Le fait de normaliser notre rythme circadien est important pour notre santé. Le rythme circadien est établi par notre horloge biologique. C’est une des façons d’avoir un impact sur certaines hormones comme le cortisol, l’insuline, la leptine et la ghréline pour ne nommer que ceux-là. Ces hormones sont importantes pour notre métabolisme, pour notre énergie, notre système immunitaire, notre appétit, notre digestion, etc.
Notre peau et nos yeux sont capables de détecter la lumière et le type de lumière de façon à régler notre horloge biologique à la bonne heure afin que nos organes puissent savoir quand sécréter ou diminuer certaines hormones.
Par exemple, la lumière du matin est importante pour la sécrétion du cortisol, la lumière du milieu de la journée est associée à la production de sérotonine, cette même sérotonine qui se change en mélatonine le soir afin d’avoir un sommeil récupérateur, mais la mélatonine a également un effet antioxydant et nous aide à mieux contrôler notre glycémie.
Nos gènes ont évolué en ayant une exposition au monde extérieur qui est de plus en plus coupé dans la vie moderne qu’on connait aujourd’hui. Notre horloge biologique se règle selon la position du soleil et les ombres au sol. En général les gens ont une exposition à la lumière qui n’est pas assez importante ou à la mauvaise fréquence lumineuse.
Nos gènes n’ont pas évolué en ayant une exposition au rayon bleu présent dans les ampoules régulières, mais surtout venant de la technologie comme la télévision, les tablettes, les ordinateurs, les téléphones intelligents. Ces lumières bleues favorisent la sécrétion de cortisol au détriment de la mélatonine pouvant affecter votre sommeil et votre capacité de récupérer pendant la nuit même chez certaines personnes qui disent bien dormir.
Voici quelques idées afin de recalibrer votre rythme circadien.
1. Prenez de la lumière le plus possible le plus tôt possible le matin.
2. Sortez prendre une marche ou manger à l’extérieur sur l’heure du dîner.
3. Passer un total d’au moins 30 à 40 minutes par jour dehors (20 le matin et 20 le midi) sans lunettes de soleil.
4. Exposez votre peau le plus possible.
5. Bloquez le plus possible la lumière artificielle 2 h avant d’aller au lit. Pour ce faire, vous pouvez porter des lunettes qui bloquent les rayons bleus, utilisez des chandelles et des lampes de sel rose à la maison, installez f.lux ou Iris sur votre ordinateur et activer le mode nuit sur votre téléphone intelligent.
L’être humain dormait en moyenne 10 h par nuit avant l’invention de l’ampoule électrique. La moyenne est aujourd’hui à 6,7 heures par nuit. C’est lors de la nuit que notre corps se répare, qu’il sécrète l’hormone de croissance qui aide la régénérescence et la détoxification du corps. Je ne suggère pas nécessairement de viser 10 h par nuit, je suggère plutôt de maximiser la qualité de vos heures de sommeil et de votre santé en recalibrant votre horloge biologique à la bonne heure.

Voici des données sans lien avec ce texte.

theorem decimalValue_eq_some_iff {cs : List Char} {acc v : Nat} :
    decimalValue cs acc = some v ↔
      (∀ c ∈ cs, '0' ≤ c ∧ c ≤ '9') ∧ cs.foldl (fun acc c => 10 * acc + (c.toNat - 48)) acc = v := by
  induction cs generalizing acc with
  | nil => simp [decimalValue]
  | cons c cs ih =>
    rw [decimalValue, digitValue_eq, List.forall_mem_cons, List.foldl_cons]
    by_cases hc : '0' ≤ c ∧ c ≤ '9'
    · rw [if_pos hc, and_iff_right hc]
      exact ih
    · rw [if_neg hc]
      exact iff_of_false nofun fun h => hc h.1.1

theorem parseToken_eq_some_iff {tw : Nat} {token : List Char} {v : Nat} :
    parseToken tw token = some v ↔ token ≠ [] ∧ decimalValue token 0 = some v ∧ v < 2 ^ tw := by
  rw [parseToken]
  cases token with
  | nil => simp
  | cons c cs =>
    cases decimalValue (c :: cs) 0 with
    | none => simp
    | some u => by_cases huv : u = v <;> simp [huv]

/-- Settles O52, digit by digit. -/
theorem tokenGrammar : Obligations.TokenGrammar := by
  intro tw token v
  rw [parseToken_eq_some_iff, decimalValue_eq_some_iff, and_assoc]

/-! ## All tokens, left to right (R123, R124) -/

theorem parseTokens_eq_ok_iff {tw : Nat} {toks : List (List Char)} {ts : List Nat} :
    parseTokens tw toks = .ok ts ↔ toks.map (parseToken tw) = ts.map some := by
  induction toks generalizing ts with
  | nil => cases ts <;> simp [parseTokens]
  | cons tok toks ih =>
    rw [parseTokens, List.map_cons]
    cases parseToken tw tok with
    | none => cases ts <;> simp
    | some t =>
      cases ts with
      | nil => cases parseTokens tw toks <;> simp
      | cons u us => cases h : parseTokens tw toks <;> simp [← ih, h]

theorem parseTokens_ok_lt {tw : Nat} {toks : List (List Char)} {ts : List Nat} (h : parseTokens tw toks = .ok ts) :
    ∀ x ∈ ts, x < 2 ^ tw := by
  intro x hx
  have hmem : some x ∈ toks.map (parseToken tw) := parseTokens_eq_ok_iff.1 h ▸ List.mem_map_of_mem hx
  obtain ⟨tok, -, htok⟩ := List.mem_map.1 hmem
  obtain ⟨-, -, hlt⟩ := parseToken_eq_some_iff.1 htok
  exact hlt

theorem parseTokens_eq_parseFailure {tw : Nat} {before : List (List Char)} {bad : List Char}
    (hbefore : ∀ tok ∈ before, (parseToken tw tok).isSome = true) (hbad : parseToken tw bad = none)
    (after : List (List Char)) : parseTokens tw (before ++ bad :: after) = .error (.parseFailure bad) := by
  induction before with
  | nil => rw [List.nil_append, parseTokens, hbad]
  | cons tok before ih =>
    obtain ⟨htok, hrest⟩ := List.forall_mem_cons.1 hbefore
    obtain ⟨t, ht⟩ := Option.isSome_iff_exists.1 htok
    rw [List.cons_append, parseTokens, ht, ih hrest]

/-! ## Rendering (R125) -/

theorem hexDigit_eq_getD : ∀ n : BitVec 4, hexDigit n = "0123456789abcdef".toList.getD n.toNat ' ' := by decide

C’est d’autant plus important ici au Québec puisque nos variances de lumière sont importantes. Il n’y a probablement pas assez de lumière à l’hiver et trop à l’été.
Si vous n’avez pas un bon rythme circadien, c’est difficile d’être totalement en santé. C’est tout le profil hormonal et la fonction des mitochondries qui peut en être affectée et c’est beaucoup plus qu’une question de sommeil.